Global Retail   //   October 12, 2022

Why Mexican department store Liverpool is eyeing Nordstrom

High-end Mexican department store Liverpool made its interest in Nordstrom known last month when it became its second-largest stakeholder after the Nordstrom family. 

It acquired a 9.9% passive stake in Nordstrom for about 5.9 billion pesos ($293.8 million). Data from Refitiv shows that Liverpool has a larger stake than Nordstrom heiress Anne Gittinger who held 9.7% of shares, and is just short of former chairman Bruce Nordstrom who held a 15.9% stake in the company. Nordstrom has already initiated a poison pill, a shareholder rights plan that would make it harder for Liverpool to take over the company.

Liverpool or El Puerto de Liverpool is a large department store chain that sells apparel, cosmetics and technology, among other items. Its annual revenue in 2021 grew by 30.8% to over 151 billion Mexican pesos (about $7.5 billion), making it smaller than Nordstrom whose total revenue for the 12-month period ending Jan. 29 was $14.8 billion. Experts interviewed by Modern Retail said the department store’s acquisition of Nordstrom shares could be Liverpool’s attempt to gain knowledge from Nordstrom and diversify its business rather than an acquisition. 

“They’re definitely one of the main players in there when you’re looking within Mexico itself,” said Matteo Ceurvels, senior analyst for Latin America and Spain at Insider Intelligence. He said that the company has performed exceptionally well over the past few quarters. “They’ve been a long staple of the Mexican retail ecosystem,” he added.

What is Liverpool?

Founded back in the 1840s, El Puerto de Liverpool has expanded its footprint throughout Mexico. The company currently operates 122 Liverpool department stores, 169 Suburbia stores, 28 shopping malls and 60 boutiques that feature brands like Gap, Pottery Barn and West Elm. The Suburbia business unit offers items at a more accessible price point.

“Despite the pandemic and some of the other issues that other department stores and retailers have faced, [Liverpool] has come really strong,” said Brad Jashinsky, director analyst at Gartner. “I think it’s a testament to them managing their inventory.” 

Jashinsky said that although Liverpool has focused on Mexico for most of its existence, the company has shown some interest in other markets. Back in 2006, the department store giant launched an initiative that focused on Mexican consumers in the U.S. who might be interested in purchasing items for their families in their homeland through a website or by calling a phone number. This came from the notion that Mexicans living in the U.S. often send money to their families in Mexico. 

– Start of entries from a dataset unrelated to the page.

-- ==== Sys2Proof/Tests/Slice0.lean ====
section
/-! SUPPORT. The author's own tests: words written out from the encodings of spec/02, spec/03 and the instructions' entries,
ill-formed terms, single steps with results worked out from the rules, and for each obligation a state and operands that
meet its hypotheses. -/

namespace Sys2Proof.Tests

set_option Elab.async false

open Machine Claims

/-! ### Decoding: one word or more for every instruction that has one -/

/-- Guard p7, no chain. -/
def com : Com := ⟨false, 7, false⟩
/-- Destination v3, latch L0. -/
def out3 : Out := ⟨false, .v 3, 0⟩

/-- A word decodes to the instruction. -/
def decodes (c : Nat × Instr) : Bool := decide ((decodeWord c.1).toOption = some c.2)
def decodesFerry (c : Nat × Instr) : Bool := decide ((decodeFerry c.1).toOption = some c.2)
def decodesNb (c : Nat × Instr) : Bool := decide ((decodeNb c.1).toOption = some c.2)

/-- R41, R103. -/
def controlWords : List (Nat × Instr) :=
  [(0x7000, .nop),
   (0x3, .filler),
   (0x10000000000000A011, .bra ⟨true, 2, false⟩ 0x10),
   (0x123456789A0000000000007022, .jmp com 0x123456789A),
   (0xC007030, .brx com (.v 3)),
   (0xFFFFFFF000000000003C7041, .call com (.v 30) 0xFFFFFFF0),
   (0x103C7050, .callr com (.v 30) (.v 4)),
   (0x78007060, .ret com (.v 30)),
   (0x7074, .exit ⟨false, 7, true⟩),
   (0x7080, .yield com),
   (0x7090, .halt com)]
theorem test_decode_control : controlWords.all decodes = true := by decide +kernel

/-- R108 to R111. -/
def integerWords : List (Nat × Instr) :=
  [(0x2280810067100, .add ⟨com, out3, .i32, true, .v 4, .op (.s 1)⟩),
   (0x50000300010067101, .add ⟨com, out3, .i64, false, .v 4, .imm 5⟩),
   (0x2800603010067110, .addc ⟨com, out3, .n32, false, .v 4, .op (.v 6)⟩ 2 true),
   (0x780810067120, .sub ⟨com, out3, .n64, false, .v 4, .op (.s 1)⟩),
   (0x1400703010067130, .subb ⟨com, out3, .n64, false, .v 4, .op (.v 6)⟩ 5 false),
   (0x280810067140, .mul ⟨com, out3, .i32, false, .v 4, .op (.s 1)⟩),
   (0x680810067150, .mulh ⟨com, out3, .n32, false, .v 4, .op (.s 1)⟩),
   (0x80000203010067161, .mad ⟨com, out3, .i32, false, .v 4, .v 6, .v 8, none⟩),
   (0x9000000080000603010067162, .mad ⟨com, out3, .n32, false, .v 4, .v 6, .v 8, (some 9)⟩),
   (0x280810067170, .div ⟨com, out3, .i32, false, .v 4, .op (.s 1)⟩),
   (0x280810067180, .rem ⟨com, out3, .i32, false, .v 4, .op (.s 1)⟩),
   (0x280810067190, .min ⟨com, out3, .i32, false, .v 4, .op (.s 1)⟩),
   (0x2808100671A0, .max ⟨com, out3, .i32, false, .v 4, .op (.s 1)⟩),
   (0x22000100671B0, .abs ⟨com, out3, .i32, true, .v 4⟩),
   (0x3000100671C0, .neg ⟨com, out3, .i64, false, .v 4⟩)]
theorem test_decode_integer : integerWords.all decodes = true := by decide +kernel

/-- R108 to R113. -/
def bitsWords : List (Nat × Instr) :=
  [(0x8808100671D0, .and ⟨com, out3, .b32, false, .v 4, .op (.s 1)⟩),
   (0x8808100671E0, .or ⟨com, out3, .b32, false, .v 4, .op (.s 1)⟩),
   (0x8808100671F0, .xor ⟨com, out3, .b32, false, .v 4, .op (.s 1)⟩),
   (0x880810067210, .andn ⟨com, out3, .b32, false, .v 4, .op (.s 1)⟩),
   (0x900010067200, .not ⟨com, out3, .b64, false, .v 4⟩),
   (0xC04800050287220, .shl ⟨com, ⟨false, .v 20, 0⟩, .b32, false, .v 20⟩ (.simm 3)),
   (0x903010067230, .shr ⟨com, out3, .b64, false, .v 4⟩ (.op (.v 6))),
   (0x903010067240, .sra ⟨com, out3, .b64, false, .v 4⟩ (.op (.v 6))),
   (0x903010067250, .rot ⟨com, out3, .b64, false, .v 4⟩ (.op (.v 6))),
   (0x80002803010067261, .funnel ⟨com, out3, .b32, true, .v 4, .v 6, .v 8, none⟩),
   (0x800010067270, .clz ⟨com, out3, .b32, false, .v 4⟩),
   (0x800010067280, .ctz ⟨com, out3, .b32, false, .v 4⟩),
   (0x800010067290, .popc ⟨com, out3, .b32, false, .v 4⟩),
   (0x8000100672A0, .brev ⟨com, out3, .b32, false, .v 4⟩),
   (0x6808100672B0, .bfx ⟨com, out3, .n32, false, .v 4, .op (.s 1)⟩),
   (0x800008030100672C1, .bfi ⟨com, out3, .b32, false, .v 4, .v 6, .v 8, none⟩),
   (0x800008030100672D1, .sel ⟨com, out3, .b32, false, .v 4, .v 6, .v 8, none⟩),
   (0x102808129272E0, .cmp ⟨com, ⟨false, .p 1, 0⟩, .i32, false, .v 4, .op (.s 1)⟩ .gt)]
theorem test_decode_bits : bitsWords.all decodes = true := by decide +kernel

/-- R114 to R122. -/
def movesWords : List (Nat × Instr) :=
  [(0xFFFFF8060000003010067301, .lea com out3 ⟨.scratch, .v 4, .v 6, 2, false, 0xFFFFFFF8⟩),
   (0x10000000000000C00000A8010067312, .leah com out3 ⟨.const, .v 4, .zero, 0, true, 0x1000000⟩),
   (0x100010067320, .swin com out3 true (.v 4)),
   (0x14B000E8A5524067331, .plut com out3 0xE8 (.p 1) (.p 2) (.p 3)),
   (0x67340, .pmovGet com out3),
   (0x20010000C007340, .pmovSet com 2 (.v 3)),
   (0x800010067350, .mov ⟨com, out3, .b32, false, .v 4⟩),
   (0x123456780000800000067361, .movi com out3 .b32 0x12345678 false),
   (0x123456789ABCDEF00000900000067362, .movi com out3 .b64 0x123456789ABCDEF0 true),
   (0x200000067370, .movsReadWp com 2 (.v 3)),
   (0x1500000067370, .movsReadTc com 5 (.v 3)),
   (0x250000C007370, .movsWriteTc com 5 (.v 3)),
   (0x80000803010067381, .bsel ⟨com, out3, .b32, false, .v 4, .v 6, .v 8, none⟩),
   (0x100000000000067391, .csrr com 0x010 (.v 3)),
   (0x10000000000C0073A1, .csrw com 0x010 (.v 3)),
   (0x10000010000C0073A1, .csrwSet com 0x010 (.v 3)),
   (0x10000020000C0073A1, .csrwClr com 0x010 (.v 3))]
theorem test_decode_moves : movesWords.all decodes = true := by decide +kernel

/-- R124 to R133; the first word and the pair are the examples of spec/03. -/
def floatWords : List (Nat × Instr) :=
  [(0xB808100A3400, .fadd ⟨⟨false, 3, false⟩, ⟨false, .v 5, 0⟩, .f32, false, .v 4, .op (.s 1)⟩ .rn),
   (0x3DCCCCCD0000B00010067401, .fadd ⟨com, out3, .f32, false, .v 4, .imm 0x3DCCCCCD⟩ .rn),
   (0x60A80810067410, .fsub ⟨com, out3, .f64, false, .v 4, .op (.s 1)⟩ .rd),
   (0xA0C80810067420, .fmul ⟨com, out3, .bf16, false, .v 4, .op (.s 1)⟩ .dyn),
   (0x80022B03010067431, .ffma ⟨com, out3, .f32, true, .v 4, .v 6, .v 8, none⟩ .rz),
   (0x2D80810067440, .fmin ⟨com, out3, .f16, true, .v 4, .op (.s 1)⟩),
   (0xB80810067450, .fmax ⟨com, out3, .f32, false, .v 4, .op (.s 1)⟩),
   (0x18B80810067460, .fcmp ⟨com, out3, .f32, false, .v 4, .op (.s 1)⟩ .un),
   (0xC04E00010067470, .fclass ⟨com, out3, .e4m3, false, .v 4⟩ .nanOnly 3),
   (0x40B80810067480, .fscale ⟨com, out3, .f32, false, .v 4, .op (.s 1)⟩ .ru),
   (0x22A00010067490, .frnd ⟨com, out3, .f64, true, .v 4⟩ .rz),
   (0x2C00C000100674A0, .cvt ⟨com, out3, .bf16, false, .v 4, .op .res0⟩ .f32 .rn .finiteOnly),
   (0x8000AE030100674B1, .pack ⟨com, out3, .e4m3, true, .v 4, .v 6, .v 8, none⟩ .rn .ieee),
   (0x1C010000100674C0, .unpack ⟨com, out3, .e2m1, false, .v 4⟩ .finiteOnly 7),
   (0x80004E030100674D1, .bscale ⟨com, out3, .e4m3, false, .v 4, .v 6, .v 8, none⟩ .nanOnly),
   (0xB0105540307010454047FF5, .pairP96 ⟨false, 7, true⟩ ⟨.ffma, .rn, ⟨true, .zero, 1⟩, .v 8, .s 1⟩ ⟨.fmul, .rn, ⟨true, .zero, 2⟩, .v 10, .s 1⟩)]
theorem test_decode_float : floatWords.all decodes = true := by decide +kernel

/-- the examples after R149, and R149. -/
def tablesWords : List (Nat × Instr) :=
  [(0x2A8010067501, .tblLoad com false 2 (.v 3) ⟨.global, .v 4, .zero, 0, false, 0⟩),
   (0x2000000A7510, .tblCommit com 2 (.v 5)),
   (0x800B000180E7520, .tblEval com .f32 .rn 2 (.v 7) (.v 6)),
   (0x1400000067530, .tblQuery com true 4 (.v 3)),
   (0x1400000007540, .tblDrop com true 4)]
theorem test_decode_tables : tablesWords.all decodes = true := by decide +kernel

/-- R194 to R203. -/
def squadWords : List (Nat × Instr) :=
  [(0xFFFFFFFF000C100014067581, .shfl com .xor 1 false (.v 3) (.v 5) 0xFFFFFFFF),
   (0xF000C000010067591, .vote com .mask (.v 3) (.v 4) 0xF),
   (0xF00020000100C75A1, .matchKey com true (.v 6) (.v 4) 0xF),
   (0xFFFFFFFF00008000100675B1, .sred com .addF32 (.v 3) (.v 4) 0xFFFFFFFF),
   (0xF00040000100675C1, .sscan com .addI32 true (.v 3) (.v 4) 0xF),
   (0xF000000000000075D1, .ssync com 0xF0),
   (0x80004203010067601, .ddot com out3 false true false true (.v 4) (.v 6) (.v 8)),
   (0x903010067610, .dham ⟨com, out3, .b64, false, .v 4, .op (.v 6)⟩),
   (0x80024E03010067621, .dl2 com out3 .rz .nanOnly (.v 4) (.v 6) (.v 8)),
   (0x1900008067630, .selInit com .n32 true 1 (.v 3) (.v 2)),
   (0x2810007640, .selPush com 0 (.v 4) (.v 5)),
   (0x10000080C7650, .selDrain com .fin 0 (.v 6) (.v 2))]
theorem test_decode_squad : squadWords.all decodes = true := by decide +kernel

/-- R215; the MMA is the example after R229. -/
def matrixWords : List (Nat × Instr) :=
  [(0x12000000030000000000007682, .tcfg com 3 (.imm 0x12)),
   (0x30000100010007682, .tcfg com 3 (.op (.v 4))),
   (0x50000100000067692, .tzero com true 5 (.v 3)),
   (0x100000040100676A2, .tld com 1 (.v 3) (.v 4) (.v 8)),
   (0x90002000000040100676B2, .tst com 2 .rz true (.v 3) (.v 4) (.v 8)),
   (0x3001020000000016A016C2, .mma ⟨false, 1, false⟩ 2 0 1 .inPlace .f32 (some (.v 5)) 0 .zero),
   (0x280000310200000000000676D2, .mmat com 2 0 1 (.tile 3) 40 (.v 3)),
   (0x1200000000100676E2, .mmap com 2 1 (.v 3) (.v 4)),
   (0x80000000200003A80100076F2, .trow com .wrD 2 (.v 4) .zero 8),
   (0x80000000200004030000876F2, .trow com .rdSc 2 (.v 4) (.v 6) 8),
   (0x100000067702, .tchk com true (.v 3))]
theorem test_decode_matrix : matrixWords.all decodes = true := by decide +kernel

/-- R256 to R272; the two ATOM words are the example of spec/11. -/
def memoryWords : List (Nat × Instr) :=
  [(0xFFFFFC030000403010067781, .ld com .n8 false .relaxed (.v 3) ⟨.global, .v 4, .v 6, 3, false, 0xFFFFFFFC⟩),
   (0x1234567800000044000E9A8010107782, .ld com .b64 true (.ordered .acq .die) (.v 8) ⟨.scratch, .v 4, .zero, 0, true, 0x12345678⟩),
   (0x5000108A8010067791, .st com .b32 false (.ordered .rel .pkg) (.v 3) ⟨.global, .v 4, .zero, 0, false, 0⟩),
   (0x1200088030101077A1, .ldg com .b32 2 .cg (.v 8) ⟨.global, .v 4, .v 6, 2, false, 0⟩),
   (0x22000C8030101077B1, .sct com .b32 3 .st (.v 8) ⟨.global, .v 4, .v 6, 2, false, 0⟩),
   (0xBA80100677C1, .atom com .add .f32 .relaxed (.v 3) .res0 ⟨.global, .v 4, .zero, 0, false, 0⟩),
   (0x500010BA80100677C1, .atom com .add .f32 (.ordered .rel .pkg) (.v 3) .res0 ⟨.global, .v 4, .zero, 0, false, 0⟩),
   (0x56000F48A80100677C2, .atom com .cas .b32 (.ordered .ar .dom) (.v 3) (.v 5) ⟨.global, .v 4, .zero, 0, true, 0⟩),
   (0xC0BA80100677D1, .red com .amax .f32 .relaxed (.v 3) ⟨.global, .v 4, .zero, 0, false, 0⟩),
   (0xBA80100677E1, .amaxsw com .relaxed (.v 3) ⟨.global, .v 4, .zero, 0, false, 0⟩),
   (0x143000000077F0, .fence com .sc .dom),
   (0xA8010007801, .cctlIi com ⟨.global, .v 4, .zero, 0, false, 0⟩),
   (0x1A8010007801, .cctlEv com ⟨.global, .v 4, .zero, 0, false, 0⟩),
   (0x2A8010007811, .pref com .llc ⟨.global, .v 4, .zero, 0, false, 0⟩),
   (0x50000000A8010067822, .stashMap com (.v 3) (.v 5) ⟨.global, .v 4, .zero, 0, true, 0⟩),
   (0x5000000100000067822, .stashMapUn com (.v 3) (.v 5)),
   (0x100000007830, .stashSync com true),
   (0x5A8010067841, .racew com 5 false (.v 3) ⟨.global, .v 4, .zero, 0, false, 0⟩),
   (0xD00000007841, .racew com 5 true .res0 MemOp.res0)]
theorem test_decode_memory : memoryWords.all decodes = true := by decide +kernel

/-- R306, R314, R321, R326; COPY and TLWAIT are the examples of spec/14. -/
def enginesWords : List (Nat × Instr) :=
  [(0x1000005200000004102028067882, .copy com .s .g true 2 5 0x1000 (.v 3) (.v 10) (.v 4)),
   (0x40FFF1000000001A8010067892, .copyt com true false false 1 0xFFF 64 (.v 3) (.v 4) .zero),
   (0x100100005700000004E030100678A2, .copyg com .c .k true 7 5 256 16 (.v 3) (.v 4) (.v 6)),
   (0x70000000000000000100078B2, .stage com (.v 4) 7),
   (0x400001A80100678C1, .barInit com true false (.v 3) ⟨.scratch, .v 4, .zero, 0, false, 0⟩),
   (0x400001A80100678D1, .barArrive com true (.v 3) ⟨.scratch, .v 4, .zero, 0, false, 0⟩),
   (0x100000050800001A80100678E2, .barExpect com true (.v 3) (.v 5) ⟨.cluster, .v 4, .zero, 0, true, 16⟩),
   (0x400000A80100678F1, .barWait com (.v 3) ⟨.scratch, .v 4, .zero, 0, false, 0⟩),
   (0x400000A8010067901, .barTest com (.v 3) ⟨.scratch, .v 4, .zero, 0, false, 0⟩),
   (0x20000000000000C007912, .tlwait com 2 (.v 3) 0),
   (0x900000000200000067922, .tlread com .fail 9 (.v 3)),
   (0x7000D00000000000010007932, .tlsig com false 13 (.v 4) 7),
   (0x1230000000000007941, .waitm com 0x123)]
theorem test_decode_engines : enginesWords.all decodes = true := by decide +kernel

/-- R178, R346, R347, R432, R460. -/
def systemWords : List (Nat × Instr) :=
  [(0x3010067980, .launch com (.v 3) (.v 4) (.v 6)),
   (0x3010067990, .graphRun com (.v 3) (.v 4) (.v 6)),
   (0x80000003012A079A1, .graphPatch com (.v 4) (.v 6) (.v 8)),
   (0x10067A00, .collStart com (.v 3) (.v 4)),
   (0x80000103010067A11, .nbLoad com true (.v 3) (.v 4) (.v 6) (.v 8)),
   (0x1500000003010067A21, .nbRun com (.v 3) (.v 4) (.v 6) .zero),
   (0x80000003010067A31, .ferryLoad com (.v 3) (.v 4) (.v 6) (.v 8)),
   (0x80000003010067A41, .ferryBind com (.v 3) (.v 4) (.v 6) (.v 8)),
   (0x3010067A50, .ferryUnbind com (.v 3) (.v 4) (.v 6)),
   (0x103010067A50, .ferryUnbindKern com (.v 3) (.v 4) (.v 6)),
   (0x8400000010067B00, .trap com 33 (.v 3) (.v 4)),
   (0x3010067B10, .tretRep com (.v 3) (.v 4) (.v 6)),
   (0x103010067B10, .tretSkip com (.v 3) (.v 4) (.v 6)),
   (0x203010067B10, .tretKill com (.v 3) (.v 4) (.v 6)),
   (0x303010067B10, .tretCan com (.v 3) (.v 4) (.v 6)),
   (0x403010067B10, .tretKillb com (.v 3) (.v 4) (.v 6)),
   (0x503010067B10, .tretPre com (.v 3) (.v 4) (.v 6)),
   (0x67B20, .moor com (.v 3)),
   (0x3010007B31, .tlbiVa com (.v 4) (.v 6)),
   (0x100000007B31, .tlbiAll com),
   (0x10067B40, .harvest com (.v 3) (.v 4)),
   (0x103010067B51, .scrub com true (.v 3) (.v 4) (.v 6)),
   (0xABCD0000100010067B61, .evpost com true 0xABCD (.v 3) (.v 4))]
theorem test_decode_system : systemWords.all decodes = true := by decide +kernel

/-- R405, R407, R409 to R411. -/
def ferryVecWords : List (Nat × Instr) :=
  [(0x48D1300, .vadd 2 3 4 1 true .rn .i16),
   (0x88D1880, .vsub 2 3 4 1 false .ru .f32),
   (0xC8D1D80, .vmul 2 3 4 1 .rd .bf16),
   (0x108D1480, .vfma 2 3 4 1 .rz .f32),
   (0x148D1100, .vmin 2 3 4 1 .i16),
   (0x188D1100, .vmax 2 3 4 1 .i16),
   (0x1C8D1000, .vand 2 3 4 1),
   (0x208D1000, .vor 2 3 4 1),
   (0x248D1000, .vxor 2 3 4 1),
   (0x288D1100, .vshl 2 3 4 1 true),
   (0x2C8D1200, .vshr 2 3 4 1 true false),
   (0x308D1400, .vsel 2 3 4 1 2),
   (0x348D1680, .vcmp 2 3 4 1 .le true),
   (0x388C1600, .vcvt 2 3 0 1 .f32bf16lo),
   (0x3C8C1000, .vbcast 2 3 1),
   (0x408C1480, .vred 2 3 1 .max true),
   (0x448C1380, .feval 2 3 1 true true)]
theorem test_decode_ferryVec : ferryVecWords.all decodesFerry = true := by decide +kernel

It has also made moves to grow the company into a pan-Latin America retailer. Liverpool’s subsidiary in 2010 acquired a 30% stake in Regal Forest Holding Co, a durable consumer goods retailer in Central America. 

The possible Nordstrom takeover also isn’t the only time Liverpool has been involved with a U.S.-based retailer. In 2016, it bought Walmart’s Mexican apparel unit Suburbia for 15.7 billion pesos (or $853 million at the time). Back then, Suburbia had 117 stores. 

“They’ve done some experiments,” Jashinsky said. “But even though they’re diversified across Mexico, they’re not diversified across markets.”

What does Liverpool want with Nordstrom?

Liverpool has recently dispelled rumors that it would acquire Nordstrom. In a regulatory filing last month, Liverpool said that it is attempting to diversify its assets and not moving to acquire Nordstrom.

David Marcotte, senior vice president of global retail at Kantar, said that there has been a trend among Mexican retailers to diversify their business beyond the country. Bodega Latina Corp., the U.S. subsidiary of Mexican grocery store and department store chain Chedraui, acquired warehouse-style food and supply stores Smart & Final last year for about $620 million last year.  

“The current government of Mexico is not terribly pro-business so there’s some tension there,” Marcotte said.

When Nordstrom announced the shareholder rights plan also known as the poison pill, it claimed that it “has not been adopted in response to any specific takeover bid or other proposal to acquire control of the Company.” Marcotte said that this was done to avoid a similar situation with Kohl’s, in which activist investors and other firms have shown interest in an acquisition. 

Because of the poison pill, experts said acquiring Nordstrom would be too complicated and costly. However, they agreed said it is unusual for a company to acquire a large number of shares from a fellow retailer. If Liverpool could gain a board seat, it could allow the retailer to learn more about how Nordstrom is approaching the U.S. market and bring that knowledge back to their business. Marcotte said that owning a large amount of Nordstorm shares also help Liverpool bolster their name value. 

Much like Nordstrom, Liverpool department stores have a similar demographic of consumers and its stores have a similar look, experts said.

“If you know both companies it’s a very good fit,” Marcotte said. “It’s just a question of where they take the partnership from there. It’s a little early as of yet to see what’s going on.”